/-- A call comes in: a record is created and rings or goes to Listening; a node call during an Answered record is answered busy, and one
that finds no room is counted alone (R297, R299, R302, R304). -/
def State.callIn (s : State) (x : CallIn) : State :=
  if x.node && s.inCall then (s.tellCallIn x true 0xFF).callAckOut x.port x.callId x.caller 2
  else
    let s := s.makeRoom
    match s.freeRec with
    | none => (s.tellCallIn x false 0xFF).bump F.CALL_STATUS.dropped
    | some r =>
      let was := s.ringingRec
      let c : CallRec :=
        { callId := x.callId, caller := x.caller, port := x.port, node := x.node, prec := x.prec, group := x.group, target := x.target,
          state := if !x.node && s.autoListens x.prec x.group then .listening else .ringing, stamp := s.call.stamp, own := false,
          tone := x.tone, answeredBy := none, eot := false, quiet := 0, unleased := 0,
          rings := s.on F.CALL_RING_CTL.ring_en && decide (s.rf F.CALL_RING_CTL.min_prec ≤ x.prec), phrase := none, callSent := false, cmd := none,
          acked := false }
      let s := { s with call := { s.call with stamp := s.call.stamp + 1 } }
      ((s.setCall r (some c)).tellCallIn x false r).reRing was

/-- Record `r` is answered (R303); its speaker admission follows at the next symbol 0 (R298). -/
def State.answerCall (s : State) (r : Nat) (who : Answerer) : State :=
  match s.callRec r with
  | some c =>
    if c.state = .ringing ∨ c.state = .listening then
      let was := s.ringingRec
      let s := s.callAckOut c.port c.callId c.caller 0
      let s := (s.setCall r (some { c with state := .answered, answeredBy := some who })).reRing was
      (s.requestForCall r).answerWakes
    else s
  | none => s

/-- Record `r`, Ringing, is declined (R304). -/
def State.declineCall (s : State) (r : Nat) : State :=
  match s.callRec r with
  | some c => (if c.node then s.callAckOut c.port c.callId c.caller 1 else s).endCall r 4
  | none => s

/-- RING_TIMEOUT (R299, Table 7-3). -/
def execRingTimeout (r : Fin 8) (s : State) : Host.Outcome State Fault Refusal :=
  .next (match s.callRec r with
    | some c =>
      if c.state = .ringing ∧ c.rings ∧ s.ccUp then
        let s := s.bump F.CALL_STATUS.missed
        let was := s.ringingRec
        if !c.node && s.autoListens c.prec c.group then (s.setCall r (some { c with state := .listening })).reRing was else s.endCall r 5
      else s
    | none => s)

/-- Cycles of silence or lease absence that end a record (Table 7-10). -/
def State.endHold (s : State) : Nat := max 500 (s.rf F.CALL_CTL.end_hold)

/-- CALL_END_HOLD (R305). -/
def execCallEndHold (r : Fin 8) (s : State) : Host.Outcome State Fault Refusal :=
  .next (match s.callRec r with
    | some c =>
      if !s.ccUp then s
      else if c.eot ∧ s.endHold ≤ c.quiet then s.endCall r 0
      else if c.tone.isNone ∧ s.endHold ≤ c.unleased then s.endCall r 1
      else s
    | none => s)

/-- Every record ends (R305 with the line down). -/
def State.endAllCalls (s : State) (reason : Nat) : State := (List.range 8).foldl (fun t r => t.endCall r reason) s

/-! ### Keys (R304, R307, R319) -/

/-- The records a key or a voice may answer. -/
def CallRec.open (c : CallRec) : Bool := decide (c.state = .ringing) || decide (c.state = .listening)

/-- A short press of TALK_KEY acts. -/
def State.talkKey (s : State) : State :=
  match s.bestCall CallRec.open with
  | some r => s.answerCall r .talkKey
  | none => match s.bestCall (fun c => decide (c.state = .answered)) with
    | some r => s.endCall r 2
    | none => s

/-- TALK_KEY_PRESS (R307, R314); in a warm restart the press waits for its end (R319). The key
wakes a sleeping node where PWR_WAKE_EN lets it (Table 13-5). -/
def execTalkKeyPress (s : State) : Host.Outcome State Fault Refusal :=
  let s := s.wakeBy 32
  .next (if s.cfg.restarting then { s with call := { s.call with keyLatched := true } } else if s.ccUp then s.talkKey else s)

/-- A press of the decline key acts. -/
def State.declineKey (s : State) : State :=
  if !s.on F.CALL_KEY_CTL.decline_en then s
  else match s.bestCall (fun c => decide (c.state = .ringing)) with
    | some r => s.declineCall r
    | none => s

/-- DECLINE_KEY (R304, R319). -/
def execDeclineKey (s : State) : Host.Outcome State Fault Refusal :=
  let s := s.wakeBy 64
  .next (if s.cfg.restarting then { s with call := { s.call with declineLatched := true } } else if s.ccUp then s.declineKey else s)

/-- Push-to-talk asks for a lease on the standing profile, unless it has asked already or the line cannot carry it. -/
def State.askPtt (s : State) : State :=
  let p := s.link.standing
  if s.lineShut || s.link.held.any (fun h => decide (h.owner = .ptt)) || s.link.reqs.any (fun q => decide (q.owner = .ptt)) then s
  else s.requestLease .a .ptt true p.group p.format p.prec 0

/-- PUSH_TO_TALK_START (R307). -/
def execPushToTalkStart (s : State) : Host.Outcome State Fault Refusal :=
  let s := State.wakeBy { s with pins := { s.pins with talkKey := true } } 32
  .next (if !s.coreOn || s.pins.resetHeld then s
    else
      let s := { s with call := { s.call with ptt := true } }
      if s.ccUp then s.askPtt else s)

/-- PUSH_TO_TALK_RELEASE (R307). -/
def execPushToTalkRelease (s : State) : Host.Outcome State Fault Refusal :=
  let s := { s with pins := { s.pins with talkKey := false }, call := { s.call with ptt := false } }
  .next (if s.ccUp then s.dropTalk .a .ptt else s)

/-- What a warm restart held back acts at its end: the keys first, in the order of R314 (R319). -/
def State.actLatchedKeys (s : State) : State :=
  let key := s.call.keyLatched
  let decline := s.call.declineLatched
  let s := { s with call := { s.call with keyLatched := false, declineLatched := false } }
  let s := if key then s.talkKey else s
  let s := if decline then s.declineKey else s
  if s.call.ptt then s.askPtt else s.dropTalk .a .ptt

/-! ### Placed calls (R306, R308, R356, R357, R449) -/

/-- A call is placed: an Answered record of the node's own, its lease request and its CALL, which leaves once the request is answered. The
request is a bell when it is for the standing profile as it stands (R97, R98). None when no record is free. -/
def State.placeCall (s : State) (cmd : Option (Nat × Half)) (who : Answerer) (node : Bool) (group target prec catchup : Nat)
    (phrase : Option Dword) : Option State :=
  let s := s.makeRoom
  match s.freeRec with
  | none => none
  | some r =>
    let p := s.link.standing
    let c : CallRec :=
      { callId := s.call.nextId, caller := (s.addr .a).getD 0xFF, port := .a, node := node, prec := prec, group := group, target := target, state := .answered,
        stamp := s.call.stamp, own := true, tone := none, answeredBy := some who, eot := false, quiet := 0, unleased := 0, rings := false,
        phrase := phrase, callSent := false, cmd := cmd, acked := false }
    let s := { s with call := { s.call with stamp := s.call.stamp + 1, nextId := s.call.nextId + 1 } }
    let bell := decide (p.group = group) && decide (p.prec = prec) && decide (p.catchup = catchup)
    let s := (s.setCall r (some c)).requestLease .a (.call r) bell group p.format prec catchup
    some (s.post .a (newMsg s.lpc 0xFF tyCall (toBe 28 0) (.call r)))

/-- The record a placed call has taken. -/
def State.newestRec (s : State) : Nat := ((List.range 8).find? (fun r => match s.callRec r with | some c => decide (c.stamp + 1 = s.call.stamp) | none => false)).getD 0

/-- The first lease answer of record `r` is still out, so that its CALL waits (R449). -/
def State.callWaits (s : State) (r : Nat) : Bool :=
  s.link.reqs.any (fun q => decide (q.owner = .call r) && (match q.phase with | .queued _ => false | _ => true))

/-- The history plan of Listing 8-2: history_start, live_first, cu_first; none leaves catch-up out. -/
def State.historyPlan (s : State) (phrase : Option Dword) (start : Word) (n : Nat) : Option (Dword × Dword × Word) :=
  match phrase, s.wake.range with
  | some p, some (oldest, _) =>
    let liveFirst := s.plt.lpc - (s.lpc - start).setWidth 64 - 4
    let first := (p.toNat - 4800) / 16
    let hs := if first * 16 < oldest.toNat then (oldest.toNat + 15) / 16 else first
    if n = 0 ∨ liveFirst.toNat ≤ hs then none else some (BitVec.ofNat 64 hs, liveFirst, s.lpc)
  | _, _ => none

/-- The format-4 slots held for record `r` are released in the next frame (R357, R133). -/
def State.releaseCatchUp (s : State) (r : Nat) : State :=
  let mine (h : HeldLease) : Bool := decide (h.owner = .call r) && decide (h.format = 4)
  let ks := (s.link.held.filter mine).map (fun h => h.slot)
  if ks.isEmpty then s
  else (s.modLnk .a (fun l => { l with held := l.held.map (fun h => if mine h then { h with owner := .unasked } else h) })).queueRelease .a ks .none

/-- The CALL of record `r` is composed and sent: its 28 bytes, and the state with the command that asked for it complete (Table 3-7, R356,
R357, R449). -/
def State.composeCall (s : State) (r : Nat) : State × List Byte :=
  match s.callRec r with
  | none => (s, toBe 28 0)
  | some c =>
    let mine := s.link.held.filter (fun h => decide (h.owner = .call r))
    let live := mine.filter (fun h => decide (h.format ≠ 4) && decide (h.format ≠ 3))
    let slot := slotOr (live.map (fun h => h.slot))
    let cus := (mine.filter (fun h => decide (h.format = 4))).map (fun h => h.slot)
    let plan := match live with | h :: _ => s.historyPlan c.phrase h.start cus.length | [] => none
    let cu (b : Bool) : List Byte :=
      if b then [BitVec.ofNat 8 cus.length, BitVec.ofNat 8 (slotOr cus), BitVec.ofNat 8 (slotOr (cus.drop 1))] else [0, 0xFF, 0xFF]
    let tail := match plan with
      | some (hs, lf, cf) => toBe 4 (hs.toNat % 2 ^ 32) ++ toBe 4 (lf.toNat % 2 ^ 32) ++ toBe 4 cf.toNat
      | none => toBe 12 0
    let payload := toBe 2 c.callId.toNat ++ [BitVec.ofNat 8 c.caller, BitVec.ofNat 8 (bit c.node + 2 * (c.prec % 4) + 8 * bit plan.isSome),
        BitVec.ofNat 8 c.group, BitVec.ofNat 8 (if c.node then c.target else 0xFF), BitVec.ofNat 8 slot] ++ cu plan.isSome
        ++ toBe 2 (s.rf F.MIX_ROOM.room_id) ++ tail ++ toBe 4 0
    let s := s.setCall r (some { c with callSent := true, cmd := none })
    let s := match plan with
      | some (hs, lf, _) => { s with wake := { s.wake with sending := some (hs.setWidth 32, (lf - 1).setWidth 32, cus.length) } }
      | none => s.releaseCatchUp r
    let s := match c.cmd with
      | some (k, _) => s.finishWhere k (placesCall r) .ok (BitVec.ofNat 32 (c.callId.toNat + 65536 * r + 16777216 * slot)) 0
      | none => s
    (s, payload)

> [Try it]
All lines of the records above with the word "tail" in them are to be copied.

> [Final answer]
    let tail := match plan with
        ++ toBe 2 (s.rf F.MIX_ROOM.room_id) ++ tail ++ toBe 4 0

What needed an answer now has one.